I'm going to be brutally honest here... Blurry, phosphory footage with the CRT curve looks absolutely terrible. Either go for clean pixels, or some scanlines.
I too have been looking into CRT shaders a bit recently, primarily from the perspective of working in Unity and seeing most of the CRT image effect assets out there be total garbage that's just a mess of scanlines, noise, and blurring that makes no sense.
I'm going to assume that if you've been looking into this, you're probably already familiar with RetroArch and the library of CRT shaders that they use. As far as I can tell, that set of shaders encompasses the broadest and most comprehensive set of CRT effect techniques out there, and clearly the people involved care a lot about it. That being said though, even if you address the fundamental issues that a lot of the worst shaders get wrong, I still think a lot of them go a bit too far with the noise, blurring, and distortion - sacrificing too much clarity and playability for the sake of trying to be more accurate or just trying to make it look cooler (in their opinion).
For your particular case of doing videos on Youtube, one thing you'll need to watch out for is CRT shaders primarily intended for higher resolutions - some of them use phosphor glow or shadowmask effects that only work well at 1440p or 4K resolutions. You could also run into some bitrate related issues.
After looking around a bit, I personally ended up doing an implementation in Unity based on CRT-EasyMode. It's generally a much more understated effect. It gets all of the basics with the mask, scanlines, and blurring right without overdoing anything.
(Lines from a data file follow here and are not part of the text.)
/-- Objects of index area 29h, part 2. -/
def tbl29b : List Desc := [
  Desc.mk 0x2948 0x2948 1 8 "OverspeedLastLine" .u32 .ro .free 0 4 (.num 0xFFFFFFFF) [],
  Desc.mk 0x2949 0x2949 1 8 "OverspeedLastPosition" .u64 .ro .free 0 8 (.num 0) [],
  Desc.mk 0x294A 0x294A 1 8 "OverspeedLastStamp" .stamp48 .ro .free 0 6 (.num 0) [],
  Desc.mk 0x294B 0x294B 1 8 "BlankLastLine" .u32 .ro .free 0 4 (.num 0xFFFFFFFF) [],
  Desc.mk 0x294C 0x294C 1 8 "BlankLastStamp" .stamp48 .ro .free 0 6 (.num 0) [],
  Desc.mk 0x294D 0x294D 1 8 "LateLastStamp" .stamp48 .ro .free 0 6 (.num 0) [],
  Desc.mk 0x2950 0x2950 1 8 "FireStatus" .u32 .ro .free 0 4 (.num 0) [],
  Desc.mk 0x2951 0x2951 1 8 "DutyLineIndex" .u32 .ro .free 0 4 (.num 0) [],
  Desc.mk 0x2960 0x2960 1 1 "CoverageRecords" .u32 .rw .stopped 1 4 (.num 131072) [(1024, 1048576, 1)],
  Desc.mk 0x2961 0x2961 1 8 "CoverageWriteIndex" .u32 .ro .free 0 4 (.num 0) [],
  Desc.mk 0x2962 0x2962 1 8 "CoverageDropped" .u32 .ro .free 0 4 (.num 0) [],
  Desc.mk 0x2963 0x2963 1 8 "CoverageBase" .u64 .ro .free 0 8 (.num 0) []]

/-- Objects of index area 29h. -/
def tbl29 : List Desc := tbl29a ++ tbl29b

/-- Objects of index area 2Ah. -/
def tbl2A : List Desc := [
  Desc.mk 0x2A10 0x2A10 1 32 "LaneBar" .u8 .rw .commit 1 1 (.subs [0,0,0,0,1,1,1,1,2,2,2,2,3,3,3,3,4,4,4,4,5,5,5,5,6,6,6,6,7,7,7,7]) [(0, 7, 1), (255, 255, 1)],
  Desc.mk 0x2A11 0x2A11 1 32 "LaneFirstHead" .u8 .rw .commit 1 1 (.subs [0,16,32,48,0,16,32,48,0,16,32,48,0,16,32,48,0,16,32,48,0,16,32,48,0,16,32,48,0,16,32,48]) [(0, 63, 1)],
  Desc.mk 0x2A12 0x2A12 1 32 "LaneHeadCount" .u8 .rw .commit 1 1 (.num 16) [(1, 16, 1)],
  Desc.mk 0x2A13 0x2A13 1 32 "LaneState" .u32 .ro .free 0 4 (.num 0) [],
  Desc.mk 0x2A14 0x2A14 1 32 "LinkLatency" .u32 .ro .free 0 4 (.num 0) [],
  Desc.mk 0x2A15 0x2A15 1 32 "LatencyNow" .u32 .ro .free 0 4 (.num 0) [],
  Desc.mk 0x2A16 0x2A16 1 32 "HdmCapability" .octets .ro .free 0 32 (.zeros 32) [],
  Desc.mk 0x2A17 0x2A17 1 32 "HdmStatus" .octets .ro .free 0 34 (.zeros 34) [],
  Desc.mk 0x2A18 0x2A18 1 32 "BitSlip" .u8 .wo .free 2 1 (.num 0) [(1, 1, 1)],
  Desc.mk 0x2A19 0x2A19 1 32 "SyncHeaderRun" .u16 .ro .free 0 2 (.num 0) [],
  Desc.mk 0x2A1A 0x2A1A 1 32 "RxSkipInserted" .u32 .ro .free 0 4 (.num 0) [],
  Desc.mk 0x2A1B 0x2A1B 1 32 "RxSkipDeleted" .u32 .ro .free 0 4 (.num 0) [],
  Desc.mk 0x2A1C 0x2A1C 1 32 "BlockErrors" .u32 .ro .free 0 4 (.num 0) [],
  Desc.mk 0x2A1D 0x2A1D 1 32 "CrcErrors" .u32 .ro .free 0 4 (.num 0) [],
  Desc.mk 0x2A1E 0x2A1E 1 32 "LaneLostLines" .u32 .ro .free 0 4 (.num 0) [],
  Desc.mk 0x2A1F 0x2A1F 1 32 "LaneCommand" .u8 .wo .free 1 1 (.num 0) [(1, 3, 1)],
  Desc.mk 0x2A20 0x2A20 1 1 "LaneTrainMask" .u8 .rw .stopped 1 1 (.num 0xFF) [],
  Desc.mk 0x2A20 0x2A20 2 2 "AlignMode" .u8 .rw .free 2 1 (.num 0) [(0, 1, 1)],
  Desc.mk 0x2A20 0x2A20 3 3 "AutoRetrain" .bool .rw .free 1 1 (.num 1) [],
  Desc.mk 0x2A20 0x2A20 4 4 "LatencyTolerance" .u32 .rw .free 1 4 (.num 5000) [(625, 1000000, 1)],
  Desc.mk 0x2A20 0x2A20 5 5 "VersionMask" .u8 .rw .stopped 2 1 (.num 0x07) [(1, 7, 1)],
  Desc.mk 0x2A20 0x2A20 6 6 "OwnerGeneration" .u32 .ro .free 0 4 (.num 0) [],
  Desc.mk 0x2A30 0x2A30 1 32 "TestConfig" .u16 .rw .stopped 2 2 (.num 0x0100) [],
  Desc.mk 0x2A31 0x2A31 1 32 "TestInject" .u8 .wo .free 2 1 (.num 0) [(1, 2, 1)],
  Desc.mk 0x2A32 0x2A32 1 32 "TestErrorBits" .u32 .ro .free 0 4 (.num 0) [],
  Desc.mk 0x2A33 0x2A33 1 32 "TestBitsChecked" .u64 .ro .free 0 8 (.num 0) []]

/-- Objects of index area 2Bh. -/
def tbl2B : List Desc := [
  Desc.mk 0x2B10 0x2B10 1 1 "MeasBarMask" .u8 .rw .free 1 1 (.num 0) [],
  Desc.mk 0x2B10 0x2B10 2 2 "MeasCommand" .u8 .wo .free 1 1 (.num 0) [(1, 3, 1)],
  Desc.mk 0x2B10 0x2B10 3 3 "MeasStatus" .u32 .ro .free 0 4 (.num 0) [],
  Desc.mk 0x2B10 0x2B10 4 4 "MeasTimeout" .u32 .rw .free 1 4 (.num 2000) [(100, 100000, 1)],
  Desc.mk 0x2B10 0x2B10 5 5 "MeasDuration" .u32 .ro .free 0 4 (.num 0) [],
  Desc.mk 0x2B11 0x2B11 1 8 "MeasResults" .domain .ro .free 0 1048576 (.empty) [],
  Desc.mk 0x2B12 0x2B12 1 8 "Baseline" .domain .rw .commit 1 524288 (.empty) [],
  Desc.mk 0x2B13 0x2B13 1 8 "WeakDeviation" .u16 .rw .commit 1 2 (.num 100) [(1, 1000, 1)],
  Desc.mk 0x2B14 0x2B14 1 8 "MissingDeviation" .u16 .rw .commit 1 2 (.num 300) [(1, 1000, 1)],
  Desc.mk 0x2B15 0x2B15 1 8 "LeakageWeak" .u16 .rw .commit 1 2 (.num 500) [],
  Desc.mk 0x2B16 0x2B16 1 8 "LeakageMissing" .u16 .rw .commit 1 2 (.num 50) [],
  Desc.mk 0x2B17 0x2B17 1 8 "MergeMode" .u8 .rw .commit 1 1 (.num 1) [(0, 1, 1)],
  Desc.mk 0x2B18 0x2B18 1 8 "PendingMap" .domain .ro .free 0 1048576 (.empty) [],
  Desc.mk 0x2B19 0x2B19 1 8 "PendingApply" .bool .wo .free 1 1 (.num 0) [],
  Desc.mk 0x2B1A 0x2B1A 1 8 "AutoHide" .bool .rw .free 2 1 (.num 0) [],
  Desc.mk 0x2B1B 0x2B1B 1 8 "ElementsWeak" .u32 .ro .free 0 4 (.num 0) [],
  Desc.mk 0x2B1C 0x2B1C 1 8 "ElementsMissing" .u32 .ro .free 0 4 (.num 0) [],
  Desc.mk 0x2B1D 0x2B1D 1 8 "NewlyMissing" .u32 .ro .free 0 4 (.num 0) [],
  Desc.mk 0x2B1E 0x2B1E 1 8 "HiddenCount" .u32 .ro .free 0 4 (.num 0) []]

/-- Objects of index area 2Ch, part 1. -/
def tbl2Ca : List Desc := [
  Desc.mk 0x2C10 0x2C10 1 4 "PortEnable" .bool .rw .free 1 1 (.num 0) [],
  Desc.mk 0x2C11 0x2C11 1 4 "PortLanes" .u8 .rw .stopped 1 1 (.num 4) [(1, 1, 1), (2, 2, 1), (4, 4, 1)],
  Desc.mk 0x2C12 0x2C12 1 4 "PortLaneRate" .u16 .rw .stopped 1 2 (.num 2500) [(160, 2500, 1)],
  Desc.mk 0x2C13 0x2C13 1 4 "PortVirtualChannel" .u8 .rw .stopped 1 1 (.num 0) [(0, 3, 1)],
  Desc.mk 0x2C14 0x2C14 1 4 "PortDataType" .u8 .rw .stopped 1 1 (.num 0x24) [(36, 36, 1), (42, 42, 1), (43, 43, 1), (44, 44, 1)],
  Desc.mk 0x2C15 0x2C15 1 4 "PortLayout" .u8 .rw .stopped 1 1 (.num 0) [(0, 1, 1)],
  Desc.mk 0x2C16 0x2C16 1 4 "PortPixels" .u16 .rw .stopped 1 2 (.num 8192) [(64, 16384, 1)],
  Desc.mk 0x2C17 0x2C17 1 4 "PortReverse" .bool .rw .stopped 1 1 (.num 0) [],
  Desc.mk 0x2C18 0x2C18 1 4 "CropStart" .u16 .rw .stopped 1 2 (.num 0) [],
  Desc.mk 0x2C19 0x2C19 1 4 "CropCount" .u16 .rw .stopped 1 2 (.num 8192) [(1, 16384, 1)],
  Desc.mk 0x2C1A 0x2C1A 1 4 "WebStart" .u16 .rw .stopped 1 2 (.num 0) [],
  Desc.mk 0x2C1B 0x2C1B 1 4 "FillValue" .u16 .rw .stopped 1 2 (.num 0) [(0, 4095, 1)],
  Desc.mk 0x2C1C 0x2C1C 1 4 "LineDelay" .u32 .rw .stopped 1 4 (.num 20000) [(0, 1000000, 1)],
  Desc.mk 0x2C1D 0x2C1D 1 4 "LineTolerance" .u32 .rw .stopped 1 4 (.num 10000) [(100, 500000, 1)],
  Desc.mk 0x2C20 0x2C20 1 4 "ExposureValue" .u32 .rw .commit 1 4 (.num 0) [],
  Desc.mk 0x2C21 0x2C21 1 4 "GainValue" .u16 .rw .commit 1 2 (.num 0) [],
  Desc.mk 0x2C22 0x2C22 1 4 "WbRedValue" .u16 .rw .commit 1 2 (.num 0) [],
  Desc.mk 0x2C23 0x2C23 1 4 "WbGreenValue" .u16 .rw .commit 1 2 (.num 0) [],
  Desc.mk 0x2C24 0x2C24 1 4 "WbBlueValue" .u16 .rw .commit 1 2 (.num 0) [],
  Desc.mk 0x2C25 0x2C25 1 4 "CciMap" .domain .rw .stopped 1 64 (.empty) [],
  Desc.mk 0x2C26 0x2C26 1 4 "CciAddress" .u8 .rw .stopped 1 1 (.num 0x10) [(8, 119, 1)],
  Desc.mk 0x2C27 0x2C27 1 4 "CciRate" .u8 .rw .stopped 1 1 (.num 2) [(0, 2, 1)],
  Desc.mk 0x2C28 0x2C28 1 4 "CciCommand" .octets .wo .free 2 8 (.empty) [],
  Desc.mk 0x2C29 0x2C29 1 4 "CciResult" .octets .ro .free 0 8 (.zeros 8) [],
  Desc.mk 0x2C2A 0x2C2A 1 4 "AeArm" .bool .rw .free 2 1 (.num 0) [],
  Desc.mk 0x2C2B 0x2C2B 1 4 "AeTarget" .u16 .rw .free 1 2 (.num 0x8000) [],
  Desc.mk 0x2C2C 0x2C2C 1 4 "AeChannel" .u8 .rw .free 1 1 (.num 1) [(0, 2, 1)],
  Desc.mk 0x2C2D 0x2C2D 1 4 "AeStep" .u16 .rw .free 1 2 (.num 0x1000) [(1, 65535, 1)],
  Desc.mk 0x2C2E 0x2C2E 1 4 "AeDeadband" .u16 .rw .free 1 2 (.num 0x051F) [],
  Desc.mk 0x2C2F 0x2C2F 1 4 "AeMin" .u32 .rw .free 1 4 (.num 1) []]

/-- Objects of index area 2Ch, part 2. -/
def tbl2Cb : List Desc := [
  Desc.mk 0x2C30 0x2C30 1 4 "AeMax" .u32 .rw .free 1 4 (.num 0xFFFFFFFF) [],
  Desc.mk 0x2C31 0x2C31 1 4 "PortStatus" .u32 .ro .free 0 4 (.num 0) [],
  Desc.mk 0x2C32 0x2C32 1 4 "Histogram" .octets .ro .free 0 776 (.zeros 776) [],
  Desc.mk 0x2C38 0x2C38 1 4 "EccCorrected" .u32 .ro .free 0 4 (.num 0) [],
  Desc.mk 0x2C39 0x2C39 1 4 "EccUncorrectable" .u32 .ro .free 0 4 (.num 0) [],
  Desc.mk 0x2C3A 0x2C3A 1 4 "CrcErrors" .u32 .ro .free 0 4 (.num 0) [],
  Desc.mk 0x2C3B 0x2C3B 1 4 "PaddedLines" .u32 .ro .free 0 4 (.num 0) [],
  Desc.mk 0x2C3C 0x2C3C 1 4 "TruncatedLines" .u32 .ro .free 0 4 (.num 0) [],
  Desc.mk 0x2C3D 0x2C3D 1 4 "MissedLines" .u32 .ro .free 0 4 (.num 0) [],
  Desc.mk 0x2C3E 0x2C3E 1 4 "StrayLines" .u32 .ro .free 0 4 (.num 0) [],
  Desc.mk 0x2C3F 0x2C3F 1 4 "DiscardedPackets" .u32 .ro .free 0 4 (.num 0) []]

/-- Objects of index area 2Ch. -/
def tbl2C : List Desc := tbl2Ca ++ tbl2Cb

/-- Objects of index area 2Dh. -/
def tbl2D : List Desc := [
  Desc.mk 0x2D10 0x2D10 1 1 "WebTrigger" .u8 .rw .stopped 1 1 (.num 0) [(0, 3, 1)],
  Desc.mk 0x2D10 0x2D10 2 2 "FrameLines" .u32 .rw .stopped 1 4 (.num 1024) [(64, 65536, 1)],
  Desc.mk 0x2D10 0x2D10 3 3 "WebWidth" .u16 .rw .stopped 1 2 (.num 23622) [(64, 32768, 1)],
  Desc.mk 0x2D10 0x2D10 4 4 "WebOriginColumn" .u64 .rw .stopped 1 8 (.num 0) [(0, 281474976710655, 1)],
  Desc.mk 0x2D10 0x2D10 5 5 "WebPixelPitch" .u32 .rw .stopped 1 4 (.num 0x00040000) [(65536, 4294967295, 1)],
  Desc.mk 0x2D10 0x2D10 6 6 "StatZoneWidth" .u32 .rw .stopped 1 4 (.num 256) [(32, 131072, 32)],
  Desc.mk 0x2D10 0x2D10 7 7 "StatZoneCount" .u16 .ro .free 0 2 (.num 0) [],
  Desc.mk 0x2D10 0x2D10 8 8 "HoldMarkMask" .u16 .rw .commit 1 2 (.num 0xFFFF) [],
  Desc.mk 0x2D10 0x2D10 9 9 "WebFrameNumber" .u32 .ro .free 0 4 (.num 0) [],
  Desc.mk 0x2D10 0x2D10 10 10 "WebMarks" .u16 .ro .free 0 2 (.num 0) [],
  Desc.mk 0x2D11 0x2D11 1 1 "ZoneAverages" .domain .ro .free 0 3086 (.empty) [],
  Desc.mk 0x2D20 0x2D20 1 3 "OutputRoute" .u8 .rw .stopped 1 1 (.num 0) [(0, 3, 1)],
  Desc.mk 0x2D21 0x2D21 1 3 "RingSize" .u32 .rw .stopped 1 4 (.num 256) [(16, 16384, 1)],
  Desc.mk 0x2D22 0x2D22 1 1 "ViewDecimate" .u8 .rw .commit 1 1 (.num 4) [(1, 1, 1), (2, 2, 1), (4, 4, 1), (8, 8, 1), (16, 16, 1)],
  Desc.mk 0x2D23 0x2D23 1 1 "ArchiveDecimate" .u8 .rw .commit 1 1 (.num 2) [(1, 1, 1), (2, 2, 1), (4, 4, 1), (8, 8, 1), (16, 16, 1)],
  Desc.mk 0x2D23 0x2D23 2 2 "ArchiveQuality" .u8 .rw .commit 1 1 (.num 75) [(1, 100, 1)],
  Desc.mk 0x2D23 0x2D23 3 3 "ArchiveTile" .u16 .rw .commit 1 2 (.num 512) [(64, 4096, 16)],
  Desc.mk 0x2D24 0x2D24 1 3 "RingOldest" .u32 .ro .free 0 4 (.num 0xFFFFFFFF) [],
  Desc.mk 0x2D25 0x2D25 1 3 "RingNewest" .u32 .ro .free 0 4 (.num 0xFFFFFFFF) [],
  Desc.mk 0x2D26 0x2D26 1 3 "ProductsAbandoned" .u32 .ro .free 0 4 (.num 0) [],
  Desc.mk 0x2D30 0x2D30 1 1 "ProductSelect" .u64 .rw .free 1 8 (.num 0) [(0, 1099511627775, 1)],
  Desc.mk 0x2D30 0x2D30 2 2 "ProductData" .domain .ro .free 0 17179869184 (.empty) [],
  Desc.mk 0x2D40 0x2D40 1 1 "CompareEnable" .bool .rw .commit 2 1 (.num 0) [],
  Desc.mk 0x2D40 0x2D40 2 2 "DefectThreshold" .u64 .rw .commit 1 8 (.num 0x040004000400) [(0, 281474976710655, 1)],
  Desc.mk 0x2D40 0x2D40 3 3 "MergeGap" .u8 .rw .commit 1 1 (.num 4) [],
  Desc.mk 0x2D40 0x2D40 4 4 "MinDefectPixels" .u16 .rw .commit 1 2 (.num 4) [(1, 65535, 1)],
  Desc.mk 0x2D41 0x2D41 1 1 "DefectLog" .domain .ro .free 0 32768 (.empty) [],
  Desc.mk 0x2D41 0x2D41 2 2 "DefectCount" .u32 .ro .free 0 4 (.num 0) [],
  Desc.mk 0x2D41 0x2D41 3 3 "DefectOverflow" .u32 .ro .free 0 4 (.num 0) [],
  Desc.mk 0x2D41 0x2D41 4 4 "UncomparedLines" .u32 .ro .free 0 4 (.num 0) []]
Obviously, it can be configured to be more extreme or paired with other shaders that do another pass that layers in other glow or distortion effects, but on a fundamental level, it seems like the most straightforward take on a CRT shader that I could find.
Here's a look at what my personal implementation of CRT-EasyMode looked like applied to a screenshot of Road Fighter, but the original implementation included with RetroArch looks similar.
If you look closely, the clean one ruins all the dithering effects (most noticeable in the brown/blue dithered layer of sea). It's by far the most noticeable distortion effect when you aren't using an actual CRT to display graphics. It's even more jarring when in motion.
So we're now in the SNES forum! Which I guess makes sense!
Added a couple more videos. If they don't have an attract mode, recording footage takes quite a bit longer, so I am working through the next batch of 5 right now!